-- ==== Sys2Proof/Laws/FrameCommand.lean ====
section
/-! SUPPORT. What a frame command can do, said once (41_format_conversion.md R150), and the form each of the ten frame
commands has. -/

namespace Sys2Proof.Machine

/-- The model's size function is the spec's (20_memory.md R70). -/
theorem frameBytes_eq_bytesOf (fmt : Layout) (w h : Nat) : frameBytes fmt w h = bytesOf fmt w h := by
  cases fmt <;> rfl

theorem regionWellFormed_iff (aw : Nat) (base len : Word) :
    regionWellFormed aw base len = true ↔ base.toNat + len.toNat ≤ 2 ^ aw := by
  simp [regionWellFormed]

theorem regionsOverlap_iff (s : State) :
    regionsOverlap s.srcBase s.srcLen s.dstBase s.dstLen = false ↔ RegionsDisjoint s := by
  rw [← Bool.not_eq_true]
  simp only [regionsOverlap, Bool.and_eq_true, decide_eq_true_eq, RegionsDisjoint]
  omega

/-- The conditions of the shared body in terms of a transform. -/
def specOf (fin fout : Layout) (T : Transform) (strict : Bool) (s : State) : FrameSpec :=
  let out := T.geometry s.width.toNat s.height.toNat s.target.toNat
  ⟨frameBytes fin s.width.toNat s.height.toNat, frameBytes fout out.1 out.2,
   T.check s.width.toNat s.height.toNat s.target.toNat = true, strict⟩

/-- The checks of a frame command pass exactly where the conditions of R150 hold. -/
theorem frameFault_none_iff (fin fout : Layout) (T : Transform) (strict : Bool) (s : State) :
    frameFault fin fout T strict s = none ↔ FrameReady s (specOf fin fout T strict s) := by
  have hov := regionsOverlap_iff s
  have hsrc := regionWellFormed_iff s.aw s.srcBase s.srcLen
  have hdst := regionWellFormed_iff s.aw s.dstBase s.dstLen
  simp only [frameFault]
  constructor
  · intro h
    split at h; · cases h
    rename_i h1
    split at h; · cases h
    rename_i h2
    split at h; · cases h
    rename_i h3
    split at h; · cases h
    rename_i h4
    split at h; · cases h
    rename_i h5
    split at h; · cases h
    rename_i h6
    simp only [not_or, Bool.not_eq_false, Bool.not_eq_true] at h1 h2 h3 h4
    refine ⟨⟨h1.1, h1.2.1, by omega, h2⟩, hsrc.1 h3.1, hdst.1 h3.2, hov.1 h4, ?_, ?_⟩
    · simp only [specOf]; omega
    · intro hs
      simp only [specOf] at hs ⊢
      by_contra hc
      exact h6 ⟨by simp only [State.short, decide_eq_true_eq]; omega, hs⟩
  · rintro ⟨⟨hw, hh, he, hT⟩, hs, hd, hdj, hf, hl⟩
    simp only [specOf] at hT hf hl
    rw [if_neg (by omega), if_neg (by simp [hT]), if_neg (by simp [hsrc.2 hs, hdst.2 hd]), if_neg (by simp [hov.2 hdj]),
      if_neg (by omega), if_neg]
    rintro ⟨hsh, hst⟩
    have := hl hst
    simp only [State.short, decide_eq_true_eq] at hsh
    omega

/-- Which fault a frame command takes: the first failing check, in the order of R150. -/
theorem frameFault_some {fin fout : Layout} {T : Transform} {strict : Bool} {s : State} {k : FaultCode}
    (h : frameFault fin fout T strict s = some k) :
    let f := specOf fin fout T strict s
    (k = .invalidGeometry ∧ ¬ GeometryOk s f) ∨
    (k = .regionError ∧ GeometryOk s f ∧ ¬ (SourceInside s ∧ DestInside s)) ∨
    (k = .overlapError ∧ GeometryOk s f ∧ SourceInside s ∧ DestInside s ∧ ¬ RegionsDisjoint s) ∨
    (k = .dstOverflow ∧ GeometryOk s f ∧ SourceInside s ∧ DestInside s ∧ RegionsDisjoint s ∧
      s.dstLen.toNat < f.needOut) ∨
    (k = .shortRead ∧ GeometryOk s f ∧ SourceInside s ∧ DestInside s ∧ RegionsDisjoint s ∧
      f.needOut ≤ s.dstLen.toNat ∧ f.strict = true ∧ s.srcLen.toNat < f.needIn) := by
  have hov := regionsOverlap_iff s
  have hsrc := regionWellFormed_iff s.aw s.srcBase s.srcLen
  have hdst := regionWellFormed_iff s.aw s.dstBase s.dstLen
  simp only [frameFault] at h
  simp only [specOf, GeometryOk]
  split at h
  · cases h; left; exact ⟨rfl, by omega⟩
  rename_i h1
  split at h
  · rename_i h2; cases h; left; exact ⟨rfl, by simp [h2]⟩
  rename_i h2
  rw [Bool.not_eq_false] at h2
  have hg : s.width.toNat ≠ 0 ∧ s.height.toNat ≠ 0 ∧ s.width.toNat % 2 = 0 ∧
      T.check s.width.toNat s.height.toNat s.target.toNat = true := ⟨by omega, by omega, by omega, h2⟩
  split at h
  · rename_i h3; cases h; right; left
    refine ⟨rfl, hg, fun hc => ?_⟩
    rcases h3 with h3 | h3
    · rw [hsrc.2 hc.1] at h3; cases h3
    · rw [hdst.2 hc.2] at h3; cases h3
  rename_i h3
  simp only [not_or, Bool.not_eq_false] at h3
  have hs := hsrc.1 h3.1
  have hd := hdst.1 h3.2
  split at h
  · rename_i h4; cases h; right; right; left
    refine ⟨rfl, hg, hs, hd, fun hc => ?_⟩
    rw [hov.2 hc] at h4; cases h4
  rename_i h4
  have hdj := hov.1 (by simpa using h4)
  split at h
  · rename_i h5; cases h; right; right; right; left
    exact ⟨rfl, hg, hs, hd, hdj, h5⟩
  rename_i h5
  split at h
  · rename_i h6; cases h; right; right; right; right
    refine ⟨rfl, hg, hs, hd, hdj, by omega, h6.2, ?_⟩
    have := h6.1
    simpa [State.short] using this
  · cases h

/-- The commit part changes OUT_LEN, STATUS and memory, as R150 says. -/
theorem frameCommit_eq (fin fout : Layout) (T : Transform) (s : State) :
    frameCommit fin fout T s =
      { s with
        mem := (frameCommit fin fout T s).mem
        outLen := BitVec.ofNat 32 (specOf fin fout T false s).needOut
        status :=
          { err := 0
            warn := decide (s.srcLen.toNat < (specOf fin fout T false s).needIn)
            warns := s.status.warns || decide (s.srcLen.toNat < (specOf fin fout T false s).needIn)
            faulted := s.status.faulted } } := rfl

/-- The frame a command writes. -/
def frameOut (fin : Layout) (T : Transform) (s : State) : Frame :=
  T.apply s.width.toNat s.height.toNat s.target.toNat (decodeFrame fin s s.width.toNat s.height.toNat)

theorem frameCommit_mem (fin fout : Layout) (T : Transform) (s : State) :
    (frameCommit fin fout T s).mem =
      s.mem.writeBlock s.dstBase.toNat
        (encodeFrame fout (frameOut fin T s) (T.geometry s.width.toNat s.height.toNat s.target.toNat).1
          (T.geometry s.width.toNat s.height.toNat s.target.toNat).2) := rfl

/-- Outside the produced bytes memory reads as before. -/
theorem frameCommit_read_outside {fin fout : Layout} {T : Transform} {s : State} {a : Nat} (strict : Bool)
    (h : a < s.dstBase.toNat ∨ s.dstBase.toNat + (specOf fin fout T strict s).needOut ≤ a) :
    (frameCommit fin fout T s).mem.read a = s.mem.read a := by
  rw [frameCommit_mem]
  exact Memory.read_writeBlock_outside (by rw [encodeFrame_length]; exact h)

/-- The produced bytes are the encoding of the frame. -/
theorem frameCommit_read_inside (fin fout : Layout) (T : Transform) (s : State) (i : Nat)
    (h : i < (encodeFrame fout (frameOut fin T s) (T.geometry s.width.toNat s.height.toNat s.target.toNat).1
      (T.geometry s.width.toNat s.height.toNat s.target.toNat).2).length) :
    (frameCommit fin fout T s).mem.read (s.dstBase.toNat + i) =
      (encodeFrame fout (frameOut fin T s) (T.geometry s.width.toNat s.height.toNat s.target.toNat).1
        (T.geometry s.width.toNat s.height.toNat s.target.toNat).2)[i] := by
  rw [frameCommit_mem]
  exact Memory.read_writeBlock_inside h

/-- Everything a frame command can do: it takes a fault, or its conditions hold and it commits. -/
theorem frameCommand_cases (fin fout : Layout) (T : Transform) (strict : Bool) (s : State) :
    (∃ k, frameFault fin fout T strict s = some k ∧ frameCommand fin fout T strict s = s.raiseFault k) ∨
    (FrameReady s (specOf fin fout T strict s) ∧ frameCommand fin fout T strict s = frameCommit fin fout T s) := by
  cases h : frameFault fin fout T strict s with
  | some k => exact .inl ⟨k, rfl, by simp [frameCommand, h]⟩
  | none => exact .inr ⟨(frameFault_none_iff ..).1 h, by simp [frameCommand, h]⟩

theorem frameCommand_of_ready {fin fout : Layout} {T : Transform} {strict : Bool} {s : State}
    (h : FrameReady s (specOf fin fout T strict s)) :
    frameCommand fin fout T strict s = frameCommit fin fout T s := by
  simp [frameCommand, (frameFault_none_iff ..).2 h]

/-- A completed frame command has done what R150 and R156 say of registers and the bytes it does not write. -/
theorem frameCommit_done (fin fout : Layout) (T : Transform) (strict : Bool) (s : State) :
    FrameDone s (frameCommit fin fout T s) (specOf fin fout T strict s) :=
  ⟨frameCommit_eq fin fout T s, fun _ ha => frameCommit_read_outside strict ha⟩

/-- The three transforms of the command set. -/
inductive KnownTransform : Transform → Prop where
  | id : KnownTransform transformId
  | padW : KnownTransform transformPadW
  | cropH : KnownTransform transformCropH

/-- The form of each frame command: which layouts and which transform it passes to the shared body
(41_format_conversion.md R152 to R155, 42_geometry.md R190, R192). -/
def frameForm : Instr → Option (Layout × Layout × Transform × Bool)
  | .unpackV210 k => some (.v210, .planar, transformId, k)
  | .packV210 k => some (.planar, .v210, transformId, k)
  | .packYuyv k => some (.planar, .yuyv, transformId, k)
  | .unpackYuyv k => some (.yuyv, .planar, transformId, k)
  | .padWidthV210 k => some (.v210, .v210, transformPadW, k)
  | .padWidthPlanar k => some (.planar, .planar, transformPadW, k)
  | .padWidthYuyv k => some (.yuyv, .yuyv, transformPadW, k)
  | .cropPadHeightV210 k => some (.v210, .v210, transformCropH, k)
  | .cropPadHeightPlanar k => some (.planar, .planar, transformCropH, k)
  | .cropPadHeightYuyv k => some (.yuyv, .yuyv, transformCropH, k)
  | .rgb2ycc => none
  | .lds => none
  | .sts => none

theorem specOf_id (fin fout : Layout) (k : Bool) (s : State) :
    specOf fin fout transformId k s = convertSpec fin fout k s := by
  simp [specOf, convertSpec, transformId, frameBytes_eq_bytesOf]

theorem specOf_padW (fmt : Layout) (k : Bool) (s : State) : specOf fmt fmt transformPadW k s = padSpec fmt k s := by
  simp [specOf, padSpec, transformPadW, frameBytes_eq_bytesOf]

theorem specOf_cropH (fmt : Layout) (k : Bool) (s : State) : specOf fmt fmt transformCropH k s = cropSpec fmt k s := by
  simp [specOf, cropSpec, transformCropH, frameBytes_eq_bytesOf]

/-- One lemma for the ten frame commands: a command with a FrameSpec runs the shared body with that spec. -/
theorem exec_frame {i : Instr} {s : State} {f : FrameSpec} (h : frameSpec i s = some f) :
    ∃ fin fout T, KnownTransform T ∧ frameForm i = some (fin, fout, T, f.strict) ∧
      (∀ u, exec i u = .next (frameCommand fin fout T f.strict u)) ∧ specOf fin fout T f.strict s = f := by
  cases i <;> simp only [frameSpec, reduceCtorEq, Option.some.injEq] at h <;> subst h
  · exact ⟨_, _, _, .id, rfl, fun _ => rfl, specOf_id ..⟩
  · exact ⟨_, _, _, .id, rfl, fun _ => rfl, specOf_id ..⟩
  · exact ⟨_, _, _, .id, rfl, fun _ => rfl, specOf_id ..⟩
  · exact ⟨_, _, _, .id, rfl, fun _ => rfl, specOf_id ..⟩
  · exact ⟨_, _, _, .padW, rfl, fun _ => rfl, specOf_padW ..⟩
  · exact ⟨_, _, _, .padW, rfl, fun _ => rfl, specOf_padW ..⟩
  · exact ⟨_, _, _, .padW, rfl, fun _ => rfl, specOf_padW ..⟩
  · exact ⟨_, _, _, .cropH, rfl, fun _ => rfl, specOf_cropH ..⟩
  · exact ⟨_, _, _, .cropH, rfl, fun _ => rfl, specOf_cropH ..⟩
  · exact ⟨_, _, _, .cropH, rfl, fun _ => rfl, specOf_cropH ..⟩

/-- Every command answers a next state (60_exceptions.md R230: the engine is not halted). -/
theorem exec_answers_next (i : Instr) (s : State) : ∃ t, exec i s = .next t := by cases i <;> exact ⟨_, rfl⟩

/-- A frame's geometry under a known transform stays a frame's: even width, at least one pixel pair and one line. -/
theorem KnownTransform.geometry_even {T : Transform} (hT : KnownTransform T) {w h t : Nat} (hw : w % 2 = 0)
    (hc : T.check w h t = true) : (T.geometry w h t).1 % 2 = 0 := by
  cases hT <;> simp_all [transformId, transformPadW, transformCropH]

end Sys2Proof.Machine
end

* * * * * * * * *

EXERCISE GOAL - Retype only the stretch of lines above starting at the one with "(h : i < (encodeFrame" and stopping at the one with "cases h : frameFault", exactly as written, with both kept.

RESPONSE -
    (h : i < (encodeFrame fout (frameOut fin T s) (T.geometry s.width.toNat s.height.toNat s.target.toNat).1
      (T.geometry s.width.toNat s.height.toNat s.target.toNat).2).length) :
    (frameCommit fin fout T s).mem.read (s.dstBase.toNat + i) =
      (encodeFrame fout (frameOut fin T s) (T.geometry s.width.toNat s.height.toNat s.target.toNat).1
        (T.geometry s.width.toNat s.height.toNat s.target.toNat).2)[i] := by
  rw [frameCommit_mem]
  exact Memory.read_writeBlock_inside h

/-- Everything a frame command can do: it takes a fault, or its conditions hold and it commits. -/
theorem frameCommand_cases (fin fout : Layout) (T : Transform) (strict : Bool) (s : State) :
    (∃ k, frameFault fin fout T strict s = some k ∧ frameCommand fin fout T strict s = s.raiseFault k) ∨
    (FrameReady s (specOf fin fout T strict s) ∧ frameCommand fin fout T strict s = frameCommit fin fout T s) := by
  cases h : frameFault fin fout T strict s with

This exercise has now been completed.